In the past few days I had become a terrible coward, staying awake half the night in case my brother hated me, running to Mummy with my troubles, looking ahead to a friendless future, my family all turned against me. “I know it’s stupid, but I’m afraid to go back.”
“In case you’re counting on my going with you, I’m afraid it’s no. I’m not getting involved in this, Grace. Malcolm and I are going out to lunch, and before that I’ve some very complicated case histories to read through.

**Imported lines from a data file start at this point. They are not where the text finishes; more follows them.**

-- ==== Sys2Proof/Machine/Flags.lean ====
section
/-!
DEFINITION. The condition flag of the assembler (R73 CMP, BRQ), the checks of stored values (R77), and the sub-operations of FOP
(R74).
-/

namespace Sys2Proof.Machine

/-- The condition of CMP by its mode: comparisons with NaN are false, except NE (R73). -/
def cmpFlag (m : Nat) (x y : F64) : Bool :=
  match m with
  | 0 => F64.lt x y
  | 1 => F64.le x y
  | 2 => F64.eq x y
  | 3 => !F64.eq x y
  | _ => F64.isFin x

/-- Whether BRQ jumps (R73). -/
def brqTaken (m : Nat) (q : Bool) : Bool := bit m 1 || q == bit m 0

/-- MIN and MAX of R74: NaN if either operand is NaN; of two zeros MIN is −0.0 and MAX is +0.0 when the signs differ. -/
def fopMinMax (mx : Bool) (x y : F64) : F64 :=
  if F64.isNan x || F64.isNan y then F64.nan x y
  else if F64.isZero x && F64.isZero y then
    (if mx then (if F64.sign x then y else x) else (if F64.sign x then x else y))
  else if F64.lt x y == mx then y else x

/-- Largest integer at or below a value; zeros, infinities and NaN stay. -/
def fopFloor (x : F64) : F64 :=
  if F64.isNan x then F64.nan x x else if F64.isInf x || F64.isZero x then x else F64.ofDy false ⟨(F64.val x).floor, 0⟩

/-- FOP's value (R74): sub-operation `c` on Fa and Fb, A[a] and imm. -/
def fopVal (c : Nat) (x y : F64) (ai imm : Word) : F64 :=
  match c with
  | 0 => F64.add x y
  | 1 => F64.sub x y
  | 2 => F64.mul x y
  | 3 => F64.div x y
  | 4 => fopMinMax false x y
  | 5 => fopMinMax true x y
  | 6 => F64.abs x
  | 7 => F64.neg x
  | 8 => F64.sqrt x
  | 9 => F64.sin x
  | 10 => F64.cos x
  | 11 => F64.atan2 x y
  | 12 => x
  | 13 => fopFloor x
  | 14 => F64.ofInt ai.toNat
  | _ => F64.of32 imm

/-- A value may be stored into the image, V4 or V5 (R77). -/
def storeFin (x : F64) : Bool := F64.isFin x

/-- A value may be stored into V6 or V7 (R77). -/
def storeBound (x : F64) : Bool := !F64.isNan x

/-- A value may be stored into V8 (R77): a slack weight that is neither negative nor infinite. -/
def storeSlack (x : F64) : Bool := F64.isFin x && !F64.lt x 0#64

/-- A value may be stored into a VST target (R75, R77). -/
def storeOk (c : Nat) (x : F64) : Bool :=
  match c with
  | 0 => storeFin x
  | 1 => storeFin x
  | 2 => storeBound x
  | 3 => storeBound x
  | _ => storeSlack x

end Sys2Proof.Machine
end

Give me a call when you’ve had your confrontation—if you do—and then we’ll—well, I don’t know what we’ll do, but no one’s going to kill anyone or even smack them.”
“I hope you’re right.”
Of course I put it off for a few hours more, thinking that maybe they would go out and I wouldn’t be able to do it. I started the walk home, thinking that no pregnant woman in Victorian times could have used the phrase I’d used, “I’m keeping it.” She had no choice. I thought about this for a while until I was overcome by an awful feeling of foreboding as I approached our house but before it came in sight. I didn’t know what I expected, but maybe—I was now in some realm of fantasy—Andrew and an army of loyal friends standing in the front garden with the gagged-and-bound James, all of them armed and ranked in a row waiting to advance with a war cry as soon as I appeared. When I got there, the front garden was empty and all that had changed was that a window in what was their bedroom was half-open, the upper sash lowered a few inches.